The data: Begin
/-- Settles O17: the stored bits hold every field, and nothing that is hardwired. -/
theorem writeReplacesEveryFieldAtOnce : Obligations.WriteReplacesEveryFieldAtOnce := by
  refine ⟨fun s i k hw hd hk hc hel hb => ?_, fun s rest ha => ?_⟩
  · exact ⟨_, exec_write_at_el3 hw hd hk hc hel hb, rfl, fun n hn => writeValue_getLsbD hn _, spd_writeValue _ _,
      writeValue_hardwired _ _⟩
  · obtain ⟨v, n, hr⟩ := State.applyReset_cases { s with agenda := rest }
    exact ⟨_, (step_event ha).trans (congrArg _ hr), resetDrawMask_stored _ _⟩

/-- Settles O18: the first read leaves SDCR and the configuration, so the second reads the same. -/
theorem twoReadsReturnTheStoredValue : Obligations.TwoReadsReturnTheStoredValue := by
  intro s i j k m hwi hwj hdi hdj hki hkj hc hel
  refine ⟨_, _, exec_read_at_el3 hwi hdi hki hc hel, exec_read_at_el3 hwj hdj hkj (by simp [hc]) (by simp [hel]), ?_⟩
  simp only [State.advancePc_getReg, readTransfer_getReg_self]
  have hsdcr : (readTransfer k s).advancePc.sdcr = s.sdcr := by simp
  have hcfg : (readTransfer k s).advancePc.cfg = s.cfg := by simp
  refine ⟨readSDCR_of_spd_ne, fun hspd => ⟨readSDCR_and_not s, fun b hb => spd_readSDCR_of_readback hspd hb⟩,
    readSDCR_congr hsdcr hcfg, ?_, ?_, ?_⟩
  · rw [readSDCR_and_not, readSDCR_and_not, hsdcr]
  · simpa using readTransfer_advancePc_eq k s
  · simpa using readTransfer_advancePc_eq m (readTransfer k s).advancePc

/-- Settles O19: by the case of `exec_next_cases`. -/
theorem execFrame : Obligations.ExecFrame := by
  intro i s t h
  obtain ⟨hcfg, henv, hcode, hagenda, -⟩ := exec_frame h
  obtain ⟨hreg, hread, hwrite⟩ : (∀ j : Fin 15, i.dir = .write ∨ i.rt.toNat ≠ j.val → t.getReg j = s.getReg j) ∧
      (i.dir = .read → t.sdcr = s.sdcr ∧ t.unsynced = s.unsynced) ∧ (i.dir = .write → t.draws = s.draws) := by
    obtain ⟨-, rfl⟩ | ⟨-, -, k, hk, ⟨hd, rfl⟩ | ⟨hd, -, rfl⟩⟩ := exec_next_cases h
    · exact ⟨fun _ _ => rfl, fun _ => ⟨rfl, rfl⟩, fun _ => rfl⟩
    · refine ⟨fun j hj => readTransfer_getReg_of_ne s ?_, fun _ => by simp, fun hw => by simp [hd] at hw⟩
      rintro rfl
      exact hj.elim (by simp [hd]) (fun hne => hne (rtIndex_eq_some.1 hk))
    · exact ⟨fun _ _ => rfl, fun hr => by simp [hd] at hr, fun _ => rfl⟩
  exact ⟨hreg, hread, hwrite, fun a => by rw [hcode], hcfg, henv, hcode, hagenda⟩

/-- Settles O20. -/
theorem pcAdvancesByFourModulo : Obligations.PcAdvancesByFourModulo := by
  intro i s t h
  obtain ⟨-, -, -, -, hpc⟩ := exec_frame h
  exact ⟨hpc, by rw [hpc, BitVec.toNat_add]; rfl⟩

/-- Settles O21: the read is of the value written, whose SPD is the register's. -/
theorem readAfterWriteReturnsTheWrite : Obligations.ReadAfterWriteReturnsTheWrite := by
  intro s i j k m e x' p hwi hdi hki hwj hdj hkj hc hel hb hc' hel'
  refine ⟨_, _, exec_write_at_el3 hwi hdi hki hc hel hb, exec_read_at_el3 hwj hdj hkj hc' hel', ?_⟩
  simp only [State.advancePc_getReg, readTransfer_getReg_self]
  have hspd := spd_writeValue s.cfg (s.getReg k)
  refine ⟨fun h => readSDCR_of_spd_ne ?_, readSDCR_and_not _, fun h b hb => spd_readSDCR_of_readback ?_ hb⟩
  · exact fun h' => h (hspd.symm.trans h')
  · exact hspd.trans h

/-- Settles O22: the value read is SDCR's, which the invariant keeps 0 in the hardwired bits. -/
theorem writingBackTheReadValueKeepsSDCR : Obligations.WritingBackTheReadValueKeepsSDCR := by
  intro s i j k hinv hwi hdi hki hwj hdj hkj hc hel hb hspd
  refine ⟨_, _, exec_read_at_el3 hwi hdi hki hc hel,
    exec_write_at_el3 hwj hdj hkj (by simp [hc]) (by simp [hel]) (by simpa using hb), ?_⟩
  simp only [writeTransfer, State.advancePc_sdcr, State.writeSDCR_sdcr, State.advancePc_getReg, readTransfer_getReg_self,
    State.advancePc_cfg, readTransfer_cfg]
  rw [readSDCR_of_spd_ne hspd, writeValue_of_hardwiredZero hinv.hardwiredZero_sdcr]

/-- Settles O29: a form with another `Rt` is well-formed, and refused only as `absentEL`. -/
theorem rtFifteenIsRefusedByName : Obligations.RtFifteenIsRefusedByName := by
  intro s cond rt i hcond hi
  constructor
  · intro h
    refine Decidable.byContradiction fun hrt => ?_
    have hw := form_wf hcond hrt hi
    obtain ⟨-, ho⟩ | ⟨hnw, -⟩ := exec_refused h
    · cases (accessOutcome_refused ho).1
    · rw [hw] at hnw
      cases hnw
  · rintro rfl
    obtain ⟨hc, hr⟩ := form_cond_rt hcond hi
    rw [exec_eq_guarded, if_pos hc, hr, accessOf_rt_fifteen]

/-- Settles O30: the condition bits are checked first. -/
theorem condFifteenIsNotThisInstruction : Obligations.CondFifteenIsNotThisInstruction := by
  intro s rt
  refine ⟨fun dir => ?_, rfl, rfl, rfl, rfl⟩
  cases dir <;> exact ⟨rfl, rfl, rfl, rfl⟩

/-- Settles O31. -/
theorem belowEL3NothingButThePcChanges : Obligations.BelowEL3NothingButThePcChanges :=
  fun _ _ _ hel h => exec_next_below_el3 hel h

/-- Settles O33: of the events only a reset changes SDCR, of the instructions only a completed write. -/
theorem onlyResetAndMcrAtEL3ChangeSDCR : Obligations.OnlyResetAndMcrAtEL3ChangeSDCR := by
  intro s t h hne
  obtain ⟨e, rest, ha, rfl⟩ | ⟨i, rest, ha, hf, hx⟩ := step_next h
  · left
    by_cases he : e = .reset
    · exact ⟨rest, he ▸ ha⟩
    · exact absurd (applyEvent_sdcr he) hne
  · right
    have hexec : s.Executes := ha.elim (fun ha => .inr ⟨rest, ha⟩) fun ha => .inl ha.1
    obtain ⟨-, rfl⟩ | ⟨hc, hel, k, -, ⟨-, rfl⟩ | ⟨hd, hb, -⟩⟩ := exec_next_cases hx
    · exact absurd rfl hne
    · exact absurd (by simp) hne
    · exact ⟨hexec, i, hf, hd, hel, hc, hb⟩

/-- Settles O35. -/
theorem contextSynchronizationMakesTheWriteVisible : Obligations.ContextSynchronizationMakesTheWriteVisible := by
  refine ⟨fun s t i k hd hk hc h => ?_, fun s rest ha => step_event ha, fun s hs v => ?_⟩
  · obtain ⟨hf, -⟩ | ⟨-, -, m, hm, ⟨hr, -⟩ | ⟨-, -, rfl⟩⟩ := exec_next_cases h
    · rw [hc] at hf
      cases hf
    · rw [hd] at hr
      cases hr
    · obtain rfl : k = m := Option.some.inj ((rtIndex_of_val hk).symm.trans hm)
      exact ⟨rfl, rfl⟩
  · have hun : s.unsynced = [] := by simpa [State.synced] using hs
    simp [State.observable, hun]

/-- Settles O36: the laws of the one operation that each event is. -/
theorem environmentEventsChangeTheirOwnPart : Obligations.EnvironmentEventsChangeTheirOwnPart := by
  refine ⟨fun s e rest ha => step_event ha, fun s k v rest ha => ?_, fun s v rest ha => step_event ha,
    fun s a b rest ha => ?_⟩
  · exact ⟨_, step_event ha, State.getReg_setReg_self _ _ _, fun j hj => State.getReg_setReg_of_ne _ _ hj, rfl⟩
  · exact ⟨_, step_event ha, Memory.get_set_self _ _ _, fun n hn => Memory.get_set_of_ne _ _ hn, rfl⟩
The data: End
### Your task
What lines in the listing above contain the word "hcode"? Show each one.

### Completed task
  obtain ⟨hcfg, henv, hcode, hagenda, -⟩ := exec_frame h
  exact ⟨hreg, hread, hwrite, fun a => by rw [hcode], hcfg, henv, hcode, hagenda⟩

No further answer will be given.